Source: The Pueblo Chieftain
By: Anita Cameron
Editor’s note: The Colorado General Assembly is considering House Bill 16-1054, which would allow assisted suicides in the state. According to Colorado’s legislative website: “The bill enacts the ‘Colorado End-of-life Options Act’ …, which authorizes an individual with a terminal illness to request, and the individual’s attending physician to prescribe to the individual, medication to hasten the individual’s death. To be qualified to request aid-in-dying medication, an individual must be a capable adult resident of Colorado who has a terminal illness and has voluntarily expressed the wish to receive a prescription for aid-in-dying medication by making two oral requests and a written request to his or her attending physician. An individual who requests aid-in-dying medication may rescind the request at any time, regardless of his or her mental state. The act outlines the responsibilities of the attending physician.”
My name is Anita Cameron.
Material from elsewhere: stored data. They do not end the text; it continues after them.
-- ==== Sys2Proof/Machine/PatchState.lean ====
section
/-! DEFINITION. A patch's stored state: the tensors of its plaintext (R114, R134, R441), reading them at registration, and
the optimiser step that an UPDATE commits (R170 to R176). -/
namespace Sys2Proof.Machine
open Sys2Proof

/-! ### Tensors of a patch -/

/-- A tensor among a patch's elements: first element, elements, stored format, darned or factor. -/
structure Tens where
  off : Nat
  n : Nat
  fmt : Nat
  darn : Bool
deriving DecidableEq, Repr

/-- The tensors of a patch in the order of its plaintext: A and B of each target layer, then the darned layers (R441). -/
def State.tensors (s : State) (p : Patch) : List Tens :=
  ((s.places p 0 p.layers).flatMap fun e =>
    [⟨e.2.off, e.2.rs * e.2.k, e.2.fmt, false⟩, ⟨e.2.off + e.2.rs * e.2.k, e.2.n * e.2.rs, e.2.fmt, false⟩]) ++
  (s.darnPlaces p (s.factorElems p) p.darns).map fun d =>
    ⟨d.2.1, d.2.2, (match s.layerOf p.base d.1.layer with | some e => e.fmt | none => 0), true⟩

/-- Bytes of `n` elements of a format with their MX scales, which follow the elements (R114). -/
def tensBytes (f n : Nat) : Nat := rowBytes f n + (if isMx f then ceilDiv n 32 else 0)

/-- Elements of a list of tensors. -/
def tensElems (ts : List Tens) : Nat := sumOf (ts.map (·.n))

/-- Plaintext bytes of a patch (R441): factors and darned layers, then for a trainable patch masters, m, and u where it has
a second moment; `f1` and `f2` the moments' formats. -/
def plainLength (ts : List Tens) (train second : Bool) (f1 f2 : Nat) : Nat :=
  sumOf (ts.map fun t => tensBytes t.fmt t.n) +
  if train then 4 * tensElems ts + sumOf (ts.map fun t => tensBytes f1 t.n) +
      (if second then sumOf (ts.map fun t => tensBytes f2 t.n) else 0)
  else 0

/-- Bytes of a patch's region (R171, R404): its plaintext's state, accumulators, and the gradient region of format `g`. -/
def regionBytes (ts : List Tens) (train second : Bool) (f1 f2 g : Nat) : Nat :=
  plainLength ts train second f1 f2 + if train then 4 * tensElems ts + sumOf (ts.map fun t => tensBytes g t.n) else 0

/-- The values of one stored tensor. -/
def readTens (f n : Nat) (bytes : List Byte) (scale : Nat) : List Num :=
  let bits := unpackRow f n (bytes.take (rowBytes f n))
  let sc := bytes.drop (rowBytes f n)
  bits.zipIdx.map fun e => readElem f e.1 (if isMx f then (sc.getD (e.2 / 32) 0).toNat else scale)

/-- Read tensors of formats `fs` one after another, giving the values with the bytes and scales left. -/
def readAll : List (Nat × Nat) → List Byte → List (BitVec 8) → List Num × List Byte × List (BitVec 8)
  | [], l, sc => ([], l, sc)
  | (f, n) :: ts, l, sc =>
    let v := readTens f n l ((sc.headD 0x7F).toNat)
    let r := readAll ts (l.drop (tensBytes f n)) (if isMx f then sc else sc.drop 1)
    (v ++ r.1, r.2)

/-- Set elements `off`, `off + 1`, … of a sparse map. -/
def setMany {α : Type} [DecidableEq α] (d : α) : Sparse α → Nat → List α → Sparse α
  | m, _, [] => m
  | m, off, v :: vs => setMany d (put d m off v) (off + 1) vs

/-- A patch filled from its plaintext. -/
def State.fillPatch (s : State) (p : Patch) (plain : List Byte) (scales : List (BitVec 8)) (f1 f2 : Nat) : Patch :=
  let ts := s.tensors p
  let n := tensElems ts
  let a := readAll (ts.map fun t => (t.fmt, t.n)) plain scales
  let q := { p with copy := setMany zero [] 0 a.1, plain := plain }
  if !p.train then q
  else
    let ms := a.2.1
    let pair (i : Nat) : Nat := fieldOf ms (4 * i) 4
    let m := readAll (ts.map fun t => (f1, t.n)) (ms.drop (4 * n)) a.2.2
    let u := if p.hasMom2 then (readAll (ts.map fun t => (f2, t.n)) m.2.1 m.2.2).1 else []
    { q with
      face := setMany 0 [] 0 ((List.range n).map fun i => BitVec.ofNat 16 (pair i / 65536))
      lining := setMany 0 [] 0 ((List.range n).map fun i => BitVec.ofNat 16 (pair i))
      mom1 := setMany zero [] 0 m.1, mom2 := setMany zero [] 0 u }

/-- The lines of a patch's region that its registration or an update writes (R243), all of its bytes. -/
def stateLines (h bytes : Nat) : List (Nat × Nat) := patchLines h 2 1024 (List.range (ceilDiv bytes 128))

/-! ### The optimiser step (R172 to R174) -/

/-- One, as a tally. -/
def oneNum : Num := .fin false 1 0

/-- A product rounded to the tally. -/
def tallyMul (a b : Num) : Num := toTally (a.mul b)

/-- A power by repeated squaring, each product rounded to the tally (log entry 30). -/
def tallyPow : Nat → Num → Nat → Num
  | 0, _, _ => oneNum
  | f + 1, b, n =>
    if n = 0 then oneNum
    else
      let h := tallyPow f (tallyMul b b) (n / 2)
      if n % 2 = 1 then tallyMul b h else h

/-- A BF16 parameter's value. -/
def bfNum (b : BitVec 16) : Num := decodeBits 0 b.toNat

/-- `1 − a` in the tally. -/
def oneMinus (a : Num) : Num := tallyAdd oneNum a.neg

/-- b1 and b2 of R172. -/
def biasFactors (u : UpdateBlock) : Num × Num :=
  let f (b : BitVec 16) : Num := oneMinus (tallyPow 33 (oneMinus (bfNum b)) u.step)
  (recip (f u.omb1), recip (sqrtFn (f u.omb2)))

/-- The L2 norm of γ·g over a patch's gradient (R172): partial sums over equal ranges of elements, one a bolt, added in
bolt order (log entry 30). -/
def clipNorm (g : Nat → Num) (gamma : Num) (n bolts : Nat) : Num :=
  let len := max 1 (ceilDiv n (max 1 bolts))
  let part (b : Nat) : Num := (List.range (min len (n - b * len))).foldl (fun acc i =>
    let x := tallyMul gamma (g (b * len + i))
    tallyAdd acc (tallyMul x x)) zero
  sqrtFn ((List.range (max 1 bolts)).foldl (fun acc b => tallyAdd acc (part b)) zero)

/-- c of R172. -/
def clipFactor (u : UpdateBlock) (g : Nat → Num) (n bolts : Nat) : Num :=
  if u.clipEn then minMax false oneNum (divFn (bfNum u.clip) (clipNorm g (bfNum u.gscale) n bolts)) else oneNum

/-- Steps 1 to 7 of R173 on one element: δ, m and u. -/
def optStep (u : UpdateBlock) (b1 b2 c : Num) (darn : Bool) (f g m r : Num) : Num × Num × Num :=
  let o1 := bfNum u.omb1
  let g1 := tallyMul (tallyMul (bfNum u.gscale) c) g
  let decay (q : Num) : Num := if darn && !u.decayDarn then q else tallyAdd q (tallyMul (bfNum u.decay) f)
  let delta (q : Num) : Num := (tallyMul (bfNum u.lr) (decay q)).neg
  if u.kind = 1 then
    let o2 := bfNum u.omb2
    let m1 := tallyAdd (tallyMul (oneMinus o1) m) (tallyMul o1 g1)
    let v := tallyAdd (tallyMul (oneMinus o2) (tallyMul r r)) (tallyMul o2 (tallyMul g1 g1))
    let u1 := sqrtFn v
    (delta (divFn (tallyMul b1 m1) (tallyAdd (tallyMul b2 u1) (bfNum u.eps))), m1, u1)
  else
    let m1 := tallyAdd (tallyMul (oneMinus o1) m) g1
    (delta m1, m1, r)

/-- One element after steps 1 to 8: face, lining, m, u, and whether it was left unchanged (R174). -/
structure UpdElem where
  face : BitVec 16
  lining : BitVec 16
  m : Num
  u : Num
  kept : Bool
deriving DecidableEq, Repr

/-- Steps 1 to 8 over one tensor (R173, R174). -/
def updTensor (u : UpdateBlock) (b1 b2 c : Num) (p : Patch) (t : Tens) : List UpdElem :=
  (List.range t.n).map fun i =>
    let e := t.off + i
    let face := look 0 p.face e
    let lining := look 0 p.lining e
    let m := look zero p.mom1 e
    let r := look zero p.mom2 e
    let d := optStep u b1 b2 c t.darn (decodeBits 0 face.toNat) (look zero p.grad e) m r
    match twoPlyAdd d.1 face lining with
    | none => ⟨face, lining, m, r, true⟩
    | some x => ⟨x.1, x.2, d.2.1, d.2.2, false⟩

/-! ### Hand-offs of an update (R173 step 9, R175) -/

/-- A tensor handed off by an update: its bytes, the values it reads back as, and its record. -/
structure UpdHand where
  bytes : List Byte
  vals : List Num
  scale : Option (BitVec 8)
  stat : StatRec
  clamped : Bool
  bolt : Bolt
deriving DecidableEq, Repr

/-- The hand-off of one tensor of `vals` under format `f` and plain exponent `x`. DESIGN CHOICE (log entry 114): an MX moment of a
factor whose rows are no multiple of 32 long is blocked across its rows. -/
def handTens (r : Run) (bno : Nat) (b : Bolt) (stitch : BitVec 48) (kind f : Nat) (rcp : Recipe) (stochastic : Bool)
    (x : Int × Bool) (vals : List Num) : UpdHand :=
  let e : Int := if isMx f then 0 else x.1
  let h := handRow f rcp.margin e ⟨bno, stitch, fun _ => laneUnitUpdate, stochastic⟩ b 0 vals
  let blank : StatRec :=
    { tag := (Config.updateTag kind).toNat, kind := kind, cls := r.hdr.cls, fmt := f
      scale := if isMx f then 0 else BitVec.ofNat 8 (scaleByte e), patchOwned := true, satLog := rcp.satLog }
  { bytes := packRow f (h.1.elems.map (·.1)) ++ h.1.scales.map (BitVec.ofNat 8 ·)
    vals := readBack f e h.1
    scale := if isMx f then none else some (BitVec.ofNat 8 (scaleByte e))
    stat := countRow blank false (List.zip (h.1.elems.map (·.2)) vals) 0
    clamped := h.1.clamped || (!isMx f && x.2)
    bolt := h.2 }

/-- A moment's hand-off: the moment recipe's format and scale mode, with the patch's history (R173, R182, R183). -/
def handMoment (r : Run) (bno : Nat) (b : Bolt) (stitch : BitVec 48) (p : Patch) (kind : Nat) (vals : List Num) : UpdHand :=
  let rcp := r.recipe kind
  let f := rcp.format
  handTens r bno b stitch kind f rcp rcp.stochastic
    (plainScale rcp f (histOf p.hist (Config.updateTag kind).toNat) (amaxOf vals) false) vals

/-- A compute copy's hand-off (R175): nearest even, the scale by the base layer's format. -/
def handCopy (r : Run) (bno : Nat) (b : Bolt) (stitch : BitVec 48) (f : Nat) (vals : List Num) : UpdHand :=
  let rcp := r.recipe 9
  handTens r bno b stitch 9 f rcp false (if f = 0 then (0, false) else plainScale rcp f [] (amaxOf vals) false) vals

/-- What the update of one patch makes. -/
structure PatchUpd where
  patch : Patch
  bolt : Bolt
  stats : List StatRec
  watch : BitVec 8
deriving DecidableEq, Repr

/-- Hand off one tensor after another, the bolt's draws going on. -/
def handEach (k : Bolt → Tens → List Num → UpdHand) : Bolt → List (Tens × List Num) → List UpdHand × Bolt
  | b, [] => ([], b)
  | b, (t, vs) :: rest =>
    let h := k b t vs
    let r := handEach k h.bolt rest
    (h :: r.1, r.2)

/-- The update of one patch (R172 to R175): new masters, moments and compute copies, the version one higher; each tag that
it writes takes one history entry (R183). DESIGN CHOICE (log entry 114): the record of the two-ply masters shows KIND 9. -/
def State.updatePatch (s : State) (r : Run) (u : UpdateBlock) (bno : Nat) (b : Bolt) (p : Patch) : PatchUpd :=
  let ts := s.tensors p
  let n := tensElems ts
  let bf := biasFactors u
  let c := clipFactor u (fun e => look zero p.grad e) n (boltsIn r.hdr.bolts).length
  let els := ts.map fun t => (t, updTensor u bf.1 bf.2 c p t)
  let all := els.flatMap (·.2)
  let st := s.time.stitch
  let hm := handEach (fun b _ vs => handMoment r bno b st p 4 vs) b (els.map fun e => (e.1, e.2.map (·.m)))
  let hu := if u.kind = 1 then handEach (fun b _ vs => handMoment r bno b st p 5 vs) hm.2 (els.map fun e => (e.1, e.2.map (·.u)))
    else ([], hm.2)
  let hc := handEach (fun b t vs => handCopy r bno b st t.fmt vs) hu.2
    (els.map fun e => (e.1, e.2.map fun x => decodeBits 0 x.face.toNat))
  let keep (hs : List UpdHand) (old : Nat → Num) : List Num :=
    ((hs.flatMap (·.vals)).zip all).zipIdx.map fun e => if e.1.2.kept then old e.2 else e.1.1
  let kept := (all.filter (·.kept)).length
  let hands := hc.1 ++ hm.1 ++ hu.1
  let stats := hands.foldl (fun l h => addStat l h.stat) []
  let plies : StatRec := { tag := (Config.updateTag 16).toNat, kind := 9, cls := r.hdr.cls, fmt := 10, patchOwned := true, nonfinite := kept }
  let records := addStat stats plies
  let u2 := if u.kind = 1 then setMany zero [] 0 (keep hu.1 fun i => look zero p.mom2 i) else p.mom2
  let oldU := if u.kind = 1 then hu.1.flatMap (·.bytes) else
    p.plain.drop (p.plain.length - (if p.hasMom2 then sumOf (ts.map fun t => tensBytes (r.recipe 5).format t.n) else 0))
  { patch := { p with
      version := p.version + 1
      face := setMany 0 [] 0 (all.map (·.face)), lining := setMany 0 [] 0 (all.map (·.lining))
      mom1 := setMany zero [] 0 (keep hm.1 fun i => look zero p.mom1 i), mom2 := u2
      copy := setMany zero [] 0 (hc.1.flatMap (·.vals))
      hist := stats.foldl (fun l x => histPush l x.tag x.top.log2?) p.hist
      plain := hc.1.flatMap (·.bytes) ++ (all.flatMap fun x => leBytes 4 (x.face.toNat * 65536 + x.lining.toNat)) ++
        hm.1.flatMap (·.bytes) ++ (if p.hasMom2 then oldU else []) }
    bolt := hc.2, stats := records
    watch := seen (seen (seen 0 0 (hands.any fun h => decide (0 < h.stat.nonfinite))) 1 (decide (0 < kept))) 3 (hands.any (·.clamped)) }

/-- Pockets after an update of a patch (R130): older versions lose their valid bit, and every copy that a later stitch
pins takes a refresh fill in the next stitch. -/
def State.refreshPockets (s : State) (h : Nat) : State :=
  let now := s.time.stitch.toNat
  s.updBolts (List.range 16) fun _ b => { b with
    pockets := b.pockets.map fun k =>
      if k.2.patch = h ∧ k.2.valid = true then
        (k.1, { k.2 with valid := false, fillFor := if now < k.2.pinned then now + 1 else k.2.fillFor })
      else k }

/-- The updates of a command's patches in list order. -/
def State.updateEach (s : State) (r : Run) (u : UpdateBlock) (bno : Nat) : Bolt → List Nat → List PatchUpd × Bolt
  | b, [] => ([], b)
  | b, h :: hs =>
    match s.patch h with
    | none => s.updateEach r u bno b hs
    | some p =>
      let x := s.updatePatch r u bno b p
      let rest := s.updateEach r u bno x.bolt hs
      (x :: rest.1, rest.2)

/-- The beads that a command without words of its own measures on each of its bolts (R38): an amount of time, no more than its
price (log entry 10). -/
def State.measure (s : State) (r : Run) : Run × State :=
  (boltsIn r.hdr.bolts).foldl (fun (x : Run × State) b =>
    let f := x.2.fresh
    ({ x.1 with measured := put 0 x.1.measured b (min (look 0 r.costs b) (Config.elapsed f.1)) }, f.2)) (r, s)

/-- An UPDATE at its hem (R170 to R176, R196 to R199): all its patches as one unit. -/
def State.commitUpdate (s : State) (wins : List Window) (r : Run) (u : UpdateBlock) (ps : List Nat) : State :=
  match s.updateFault r u ps with
  | some st => s.fail r st 0 255
  | none =>
    let m := s.measure r
    let s := m.2
    let r := m.1
    let bno := (boltsIn r.hdr.bolts).headD 0
    let x := s.updateEach r u bno (s.bolt bno) ps.eraseDups
    let stats := (x.1.flatMap (·.stats)).foldl addStat []
    let w := watchSeen (x.1.foldl (fun w p => w ||| p.watch) 0) stats
    let q := { r with watch := w, baste := { r.baste with stats := stats } }
    let sl := ownerNum r.hdr.owner
    match watchDiscard r.hdr.watch w with
    | some st =>
      let d := s.deliver wins sl r.hdr.statsAddr (statArea q true s.time.stitch)
      d.1.complete q st { status := st, writes := d.2 }
    | none =>
      let s1 := x.1.foldl (fun (s : State) p =>
        ((s.updPatch p.patch.handle fun _ => p.patch).refreshPockets p.patch.handle).unsettle (stateLines p.patch.handle p.patch.bytes))
        (s.setBolt bno x.2)
      let d := s1.deliver wins sl r.hdr.statsAddr (statArea q false s.time.stitch)
      d.1.complete q ((watchStatus w).getD (s.onTime r)) { writes := d.2 }

end Sys2Proof.Machine
end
I am a person with multiple disabilities, two of which are degenerative, and one which will take my life.
I represent two organizations that work to preserve the rights and lives of disabled persons: Not Dead Yet and ADAPT.
I am also strongly opposed to a measure currently in the Colorado General Assembly to legalize assisted suicide.
Some people try to disguise this topic with fancy euphemisms; however, I call it what it is: assisted suicide.
It is very important to be up front, clear and honest about what this is. Couching it in pretty language and hiding the truth is disingenuous at best and dangerous at worst.
I am not against people who want to commit suicide. I am against passing a bill that says if you are nondisabled and feel suicidal, you will get help to live, whether you want it or not. But if you are disabled or sick and want to die, you will be seen as brave and helped to die.
This assisted suicide bill is discriminatory because people with certain disabilities and illnesses will get suicide prevention, while others will be encouraged, or even coerced, to kill themselves.
Contrary to popular belief, fear of pain is not the main reason that terminally ill people want to die.
Oregon doctors (where assisted suicide is legal) say the main reasons they issue prescriptions for lethal drugs are because people fear loss of autonomy, less able to engage in activities, loss of control of bodily functions and feelings of being a burden. These are all disability-related issues and concerns.
Beware of this bill as grave dangers lurk in the details.
Unscrupulous family members, caregivers and heirs who would coerce those with prescriptions to fill and take them is only one of the pitfalls of this bill. There is no oversight, no state reporting and no witnesses required at the time of death to say if the medication was taken voluntarily.
In 2014, only 60 percent of Oregon patients who received lethal prescriptions ingested the drugs. What happened to the remaining 62 bottles of deadly pills?
Like Oregon’s, Colorado’s bill is a recipe for disaster.
My concern about this bill is also rooted in culture: As a black Latina, I have never understood support for assisted suicide. I thought that it was some odd thing that privileged white people were into.
My thoughts were confirmed when I learned that the Pew Research Center recently found that while 54 percent of whites supported assisted suicide, 65 percent of blacks and Latinos opposed it.
My final reason for opposing this assisted suicide bill is that people already have the right to die. Treatment and nutrition can be refused.
A person can find ways to kill him- or herself without involving doctors and the law. People can kill themselves without changing the health care system that all of us depend on, and without putting my rights and my life, or those I care about in jeopardy.
I want to live!
Anita Cameron has been involved in social justice and disability rights activism for 34 years. Her passions include transportation, voter access for people with disabilities, emergency preparedness and the fight against assisted suicide. Anita is a member of the board of directors of Not Dead Yet. She lives in Denver.